How can artificial intelligence enhance the news experience? Can computers do parts of the editorial workflow better than humans? Is it possible to build automated systems that recommend the most relevant content to individual readers?
These are among the questions the machine learning team tries to answer – in close cooperation with other product & tech teams in Schibsted News Media.
“Machine learning (ML) is the scientific study of algorithms and statistical models that computer systems use to effectively perform a specific task without using explicit instructions, relying on models and inference instead.”
Data scientists and software engineers
7 people. 3 are software engineers and 4 data scientists. 5 are based in Stockholm and 2 in Oslo. This is the machine learning team in Schibsted News Media.
The team started out as the Natural Language Processing team. At the time, the focus of the team was to write models to “understand” natural language. Examples could be to decide whether two articles were about the same topic, whether a messaging conversation was about greeting or bargaining, etc.
When Schibsted split into the Marketplaces and Media divisions in 2017, the team changed name to the Machine Learning team.

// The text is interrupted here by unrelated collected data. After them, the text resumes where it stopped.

-- ==== Sys2Proof/Laws/State.lean ====
section
/-! SUPPORT. What each update of the state leaves as it is: one lemma for each field. -/

namespace Sys2Proof.Machine

variable (s : State)

@[simp] theorem State.setLane_mem (k : Nat) (l : Lane) : (s.setLane k l).mem = s.mem := rfl
@[simp] theorem State.setLane_poison (k : Nat) (l : Lane) : (s.setLane k l).poison = s.poison := rfl
@[simp] theorem State.setLane_ecc (k : Nat) (l : Lane) : (s.setLane k l).ecc = s.ecc := rfl
@[simp] theorem State.setLane_parity (k : Nat) (l : Lane) : (s.setLane k l).parity = s.parity := rfl
@[simp] theorem State.setLane_log (k : Nat) (l : Lane) : (s.setLane k l).log = s.log := rfl
@[simp] theorem State.setLane_rels (k : Nat) (l : Lane) : (s.setLane k l).rels = s.rels := rfl
@[simp] theorem State.setLane_icinvs (k : Nat) (l : Lane) : (s.setLane k l).icinvs = s.icinvs := rfl
@[simp] theorem State.setLane_landed (k : Nat) (l : Lane) : (s.setLane k l).landed = s.landed := rfl
@[simp] theorem State.setLane_waves (k : Nat) (l : Lane) : (s.setLane k l).waves = s.waves := rfl
@[simp] theorem State.setLane_slices (k : Nat) (l : Lane) : (s.setLane k l).slices = s.slices := rfl
@[simp] theorem State.setLane_clusters (k : Nat) (l : Lane) : (s.setLane k l).clusters = s.clusters := rfl
@[simp] theorem State.setLane_sectors (k : Nat) (l : Lane) : (s.setLane k l).sectors = s.sectors := rfl
@[simp] theorem State.setLane_dieTlbs (k : Nat) (l : Lane) : (s.setLane k l).dieTlbs = s.dieTlbs := rfl
@[simp] theorem State.setLane_dieHot (k : Nat) (l : Lane) : (s.setLane k l).dieHot = s.dieHot := rfl
@[simp] theorem State.setLane_stackHot (k : Nat) (l : Lane) : (s.setLane k l).stackHot = s.stackHot := rfl
@[simp] theorem State.setLane_tasks (k : Nat) (l : Lane) : (s.setLane k l).tasks = s.tasks := rfl
@[simp] theorem State.setLane_launches (k : Nat) (l : Lane) : (s.setLane k l).launches = s.launches := rfl
@[simp] theorem State.setLane_ctxs (k : Nat) (l : Lane) : (s.setLane k l).ctxs = s.ctxs := rfl
@[simp] theorem State.setLane_vfs (k : Nat) (l : Lane) : (s.setLane k l).vfs = s.vfs := rfl
@[simp] theorem State.setLane_reels (k : Nat) (l : Lane) : (s.setLane k l).reels = s.reels := rfl
@[simp] theorem State.setLane_wheels (k : Nat) (l : Lane) : (s.setLane k l).wheels = s.wheels := rfl
@[simp] theorem State.setLane_budget (k : Nat) (l : Lane) : (s.setLane k l).budget = s.budget := rfl
@[simp] theorem State.setLane_ready (k : Nat) (l : Lane) : (s.setLane k l).ready = s.ready := rfl
@[simp] theorem State.setLane_device (k : Nat) (l : Lane) : (s.setLane k l).device = s.device := rfl
@[simp] theorem State.setLane_linksDown (k : Nat) (l : Lane) : (s.setLane k l).linksDown = s.linksDown := rfl
@[simp] theorem State.setLane_retries (k : Nat) (l : Lane) : (s.setLane k l).retries = s.retries := rfl
@[simp] theorem State.setLane_take (k : Nat) (l : Lane) : (s.setLane k l).take = s.take := rfl
@[simp] theorem State.setLane_ending (k : Nat) (l : Lane) : (s.setLane k l).ending = s.ending := rfl
@[simp] theorem State.setLane_lastTake (k : Nat) (l : Lane) : (s.setLane k l).lastTake = s.lastTake := rfl
@[simp] theorem State.setLane_takeAt (k : Nat) (l : Lane) : (s.setLane k l).takeAt = s.takeAt := rfl
@[simp] theorem State.setLane_micros (k : Nat) (l : Lane) : (s.setLane k l).micros = s.micros := rfl
@[simp] theorem State.setLane_notes (k : Nat) (l : Lane) : (s.setLane k l).notes = s.notes := rfl
@[simp] theorem State.setLane_nextId (k : Nat) (l : Lane) : (s.setLane k l).nextId = s.nextId := rfl
@[simp] theorem State.setLane_free (k : Nat) (l : Lane) : (s.setLane k l).free = s.free := rfl
@[simp] theorem State.setLane_inputs (k : Nat) (l : Lane) : (s.setLane k l).inputs = s.inputs := rfl
@[simp] theorem State.setLane_now (k : Nat) (l : Lane) : (s.setLane k l).now = s.now := rfl
@[simp] theorem State.setLane_cursor (k : Nat) (l : Lane) : (s.setLane k l).cursor = s.cursor := rfl
@[simp] theorem State.setLane_iss (k : Nat) (l : Lane) : (s.setLane k l).iss = s.iss := rfl
@[simp] theorem State.setLane_kicked (k : Nat) (l : Lane) : (s.setLane k l).kicked = s.kicked := rfl
@[simp] theorem State.setLane_bad (k : Nat) (l : Lane) : (s.setLane k l).bad = s.bad := rfl
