-- ==== Sys2Proof/Laws/Dispatch.lean ====
section
/-! SUPPORT. What `exec` runs for each instruction: one lemma per arm. -/

namespace Sys2Proof.Machine

variable (s : State)
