-- ==== Sys2Proof/Laws/PerInstr.lean ====
section
/-! SUPPORT. A family of lemmas, one for each constructor of `Instr`: the stack form of an instruction agrees with its
encoding, and it reads no entry below the depth that it needs. -/

namespace Sys2Proof.Laws

open Sys2Proof Sys2Proof.Machine

/-- The bytes of the encoding are as many as the PC moves on by (R38, R39); every position that is read, and every entry
that is popped, is within the depth that the instruction needs (R89). -/
def Shaped.Statement (i : Instr) : Prop :=
  (∀ e, encode i = some e → e.bytes.length = (shapeOf i).len) ∧
  (∀ p, p ∈ (shapeOf i).reads → p < (shapeOf i).need) ∧ (shapeOf i).pops ≤ (shapeOf i).need

/-- An event has no encoding and no stack form. -/
theorem Shaped.of_event {i : Instr} (h : encode i = none) (h2 : shapeOf i = {}) : Shaped.Statement i := by
  simp [Shaped.Statement, h, h2]

/-- An instruction whose stack form reads what it pops. -/
theorem Shaped.of_reads {i : Instr} {e : Enc} (h : encode i = some e) (hl : e.bytes.length = (shapeOf i).len)
    (hr : ∀ p, p ∈ (shapeOf i).reads → p < (shapeOf i).need) (hp : (shapeOf i).pops ≤ (shapeOf i).need) : Shaped.Statement i :=
  ⟨fun x hx => by rw [h] at hx; cases hx; exact hl, hr, hp⟩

– Machine learning and Artificial Intelligence is one of the megatrends in the technology industry toda, and requires a very specific skill sets. The field is developing fast, although it also has its limits. In Schibsted we need top talents and experts that both understand this new technology and can help us understand how to apply it to our business, says Sigurd Seteklev, product lead for Data & Insight.
Video: How we use machine learning to automate front pages
Curious about how the machine learning team works? In this video data scientist Fredrik Jørgensen explains how the team develops algorithms to help automate news front pages.
The machine learning team is one of many teams that contribute to Curate, Schibsted´s project to develop personal, algorithm-driven front pages to our readers.
Using mathematics to understand journalism
Several of the projects in the machine learning team have been to automate processes that previously have been done manually, for instance in the editorial area.
But for computers to understand words, they need to be translated to numbers. The data scientists typically apply advanced mathematical models to help the computer understand journalism.
One example is the video recommendation project: The team was asked to develop algorithms that could recommend users what to watch next when they have finished viewing a video on one of Schibsted´s news sites.
Traditionally journalists have picked the recommended videos manually. But this is both hard to do well as well as time-consuming.
In cooperation with the Stream team (responsible for Schibsted´s video platform) the machine learning team built algorithms to have the computer automatically suggest the potentially most relevant videos.
Solution: Similarity search
But how do you find the most relevant video among thousand of alternatives? What exactly makes one video similar to another one?
– The first step was to define similarity in some way. After that, we needed to implement a search for that similarity. And the last step was to make sure that the data are updated continuously, says software engineer Samuel Rivas in the machine learning team.
And then mathematics is put to work. Words are translated to vectors, which are essentially a long list of numbers showing a relationship. Once the computer has learned to map words to vectors, it can see how “similar” words are by looking at their distance to each other.
– To construct the model we have used all the articles published in Aftonbladet and VG, says Samuel. The model is then applied on the metadata following each video, such as the title, description and category.
Samuel points out that it is important to use relevant text when constructing the model. – By using articles from our own news media, the computer learns the relationship or meaning of words in this particular context. If we instead had used texts from ads on Finn or Blocket, for instance, the model would be worse at understanding news videos, but would have worked better in finding similar ads.
Measuring the results
During the last months, much of the team´s resources have been spent on developing algorithms for automated news front pages.
This work is part of Schibsted´s Curate project, with many different teams involved. Aftenposten recently launched it’s partially automated and personalized front page for all readers. The algorithms used to sort many of the news stories have been developed by the data scientists and software engineers in the machine learning team.
– Basically, we have been trying to develop algorithms that replicate the workflow of the front page editors. This frees up time for the editors for more creative tasks, says data scientist Fredrik Jørgensen.
The machine learning team has been involved with several other projects. They include:
- Mapping products to categories for the price comparison site Prisjakt
- Suggesting tags for editorial articles
- Predicting the intent in messaging conversations
- Mapping candidates to job ads
- Clustering articles by topics
– We are a very mathematics-heavy team, says software engineer Samuel Rivas.
He explains that they have developed a cross-disciplinary team. – We either look for software engineers with a strong interest in data science or for data scientists with knowledge of software engineering.
Product lead Sigurd Seteklev in the Data & Insight department is impressed with the results of the team so far:
– The team has already demonstrated that there are many opportunities to improve our products and process by using machine learning. We are extremely happy that we have been able to recruit the amazing talent we have in the team, and we really look forward to understanding even more how machine learning can change the media industry and how Schibsted can take a leading role in these changes, he says.